I use computers every day and, personally, I wish there were wayyyy fewer of them.
The issue with modern engineering, technology, and infrastructure is that we have taken all of our hardware problems and turned them into software problems. They are, as a rule, easier to deploy, but much harder to maintain and repair.
In a reasonable system it should not be possible, to hack a gas pump, or for there to be a need to update your refrigerator's firmware, or for an important component to be decommissioned overnight because a tiny startup on the other end of the world went belly up.
The value of physical hardware is that it can be directly inspected and manipulated in a way that software can't.
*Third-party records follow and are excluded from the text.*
-- ==== Sys2Proof/Laws/Response.lean ====
section
/-! SUPPORT. What record each operation can leave, and which error it can raise (30_encoding R58, 60_exceptions R88). -/

namespace Sys2Proof.Machine

/-- A byte of a sequence exists exactly below its length. -/
theorem isSome_getElem?_iff (v : List Byte) (j : Nat) : (v[j]?).isSome ↔ j < v.length := by simp

/-- Every record of a completed operation: bytes, a number, or a frame, with the operations that give it (30_encoding R58). -/
theorem respOf_ok_cases {c : Config} {q : Req} {i : Instr} {r : Resp} (h : respOf c q i = .ok r) :
   (∃ bs, r = Resp.bytes bs ∧ ((i = .encFreq ∧ bs.length = 5) ∨ (i = .encLevel ∧ bs.length = 2) ∨ (∃ d, i = .encOffset d ∧
       bs.length = d/2+1 ∧ d ≠ 0) ∨
       (i = .toBytes ∧ bs.length ≤ c.maxFrameBytes ∧ ∃ (k : BitVec 2) (n : Nat), q.fClen = some k ∧ q.fPlen = some n ∧
           bs.length = 5 + k.toNat + n))) ∨
   (∃ v, r = Resp.number v ∧ (i = .decFreq ∨ i = .decLevel ∨ (∃ d, i = .decOffset d) ∨ ((i = .isAck ∨ i = .isNak ∨
       i = .isEcho) ∧ (v = 0 ∨ v = 1)))) ∨
   (∃ (b : List Byte) (k : Nat), r = Resp.frame b k ∧ i = .parse ∧ (k = 1 ∨ k = 2) ∧ k ≤ b.length - 5 ∧
       b.length ≤ c.maxFrameBytes) := by
  have hbit : ∀ b, answerBit b = 0 ∨ answerBit b = 1 := by decide
  cases i with
  | encFreq =>
    left
    cases ha : q.a with
    | none => simp [respOf, respEncFreq, operandUnsigned, ha, need] at h
    | some a =>
      rw [respOf, respEncFreq_some ha] at h
      split at h
      · cases h; exact ⟨_, rfl, .inl ⟨rfl, by simp [freqBytes]⟩⟩
      · cases h
  | encLevel =>
    left
    cases ha : q.a with
    | none => simp [respOf, respEncLevel, operandUnsigned, ha, need] at h
    | some a =>
      rw [respOf, respEncLevel_some ha] at h
      split at h
      · cases h; exact ⟨_, rfl, .inr (.inl ⟨rfl, rfl⟩)⟩
      · cases h
  | encOffset d =>
    left
    cases ha : q.a with
    | none =>
      by_cases hd : d = 0 <;> simp [respOf, respEncOffset, operandSigned, ha, need, check, hd] at h
    | some a =>
      rw [respOf, respEncOffset_some ha] at h
      split at h
      · cases h; exact ⟨_, rfl, .inr (.inr (.inl ⟨d, rfl, length_offsetBytes _ _, by tauto⟩))⟩
      · cases h
  | toBytes =>
    left
    obtain ⟨dest, src, cmd, payload, hfr, hf, rfl⟩ := respToBytes_eq_ok.mp h
    refine ⟨_, rfl, .inr (.inr (.inr ⟨rfl, by rw [length_wireForm]; exact hf, _, _, hfr.2.2.2.1, hfr.2.2.2.2.2.2.1, ?_⟩))⟩
    rw [length_wireForm, BitVec.toNat_ofNat]
    have := hfr.2.2.1; omega
  | decFreq =>
    obtain ⟨b, -, -, -, -, rfl⟩ := respDecFreq_eq_ok.mp h
    exact .inr (.inl ⟨_, rfl, .inl rfl⟩)
  | decLevel =>
    obtain ⟨b, -, -, -, -, -, rfl⟩ := respDecLevel_eq_ok.mp h
    exact .inr (.inl ⟨_, rfl, .inr (.inl rfl)⟩)
  | decOffset d =>
    obtain ⟨-, b, -, -, -, rfl⟩ := respDecOffset_eq_ok.mp h
    exact .inr (.inl ⟨_, rfl, .inr (.inr (.inl ⟨d, rfl⟩))⟩)
  | isAck =>
    obtain ⟨k, n, c0, -, -, -, -, -, rfl⟩ := respIsCommand_eq_ok.mp h
    exact .inr (.inl ⟨_, rfl, .inr (.inr (.inr ⟨.inl rfl, hbit _⟩))⟩)
  | isNak =>
    obtain ⟨k, n, c0, -, -, -, -, -, rfl⟩ := respIsCommand_eq_ok.mp h
    exact .inr (.inl ⟨_, rfl, .inr (.inr (.inr ⟨.inr (.inl rfl), hbit _⟩))⟩)
  | isEcho =>
    obtain ⟨k, n, src, dest, -, -, -, -, -, -, rfl⟩ := respIsEcho_eq_ok.mp h
    exact .inr (.inl ⟨_, rfl, .inr (.inr (.inr ⟨.inr (.inr rfl), hbit _⟩))⟩)
  | parse =>
    obtain ⟨b, hi, hmax, hmin, -, -, -, rfl⟩ := respParse_eq_ok.mp h
    refine .inr (.inr ⟨b, _, rfl, rfl, ?_, cmdLen_le hmin, hmax⟩)
    rcases cmdLen_cases c (b.getD 4 0) b.length with ⟨e, -⟩ | ⟨e, -⟩ <;> omega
It's harder for hardware to lie or cheat or hide anything whereas secrecy is a norm in software. The material of software is capable of misleading and confusing it's operators in a way physical objects struggle to do without a gimmick of some sort.
Hardware can be coerced to continue running indefinitely whereas old software needs the equivalent of a specially crafted, hermetically sealed life support system to outlive its usefulness for even a few years.
I'm reminded of when so much of the tools and infrastructure in our lives was stupid, direct, gravity fed, lever operated, simple machines that did one thing and did it well.
Now stuff breaks because a wildly abstracted system of captured photons that we tricked into doing math decided that just one out of those gajillions of uncountable particles was in the wrong place.
Don't get me wrong, I enjoy software. It's never been easier to just make a tool to solve hyper specific problems. I guess the issue is that software-centric solutions have just bled into so many applications to the point that it is wildly inappropriate and just plain annoying.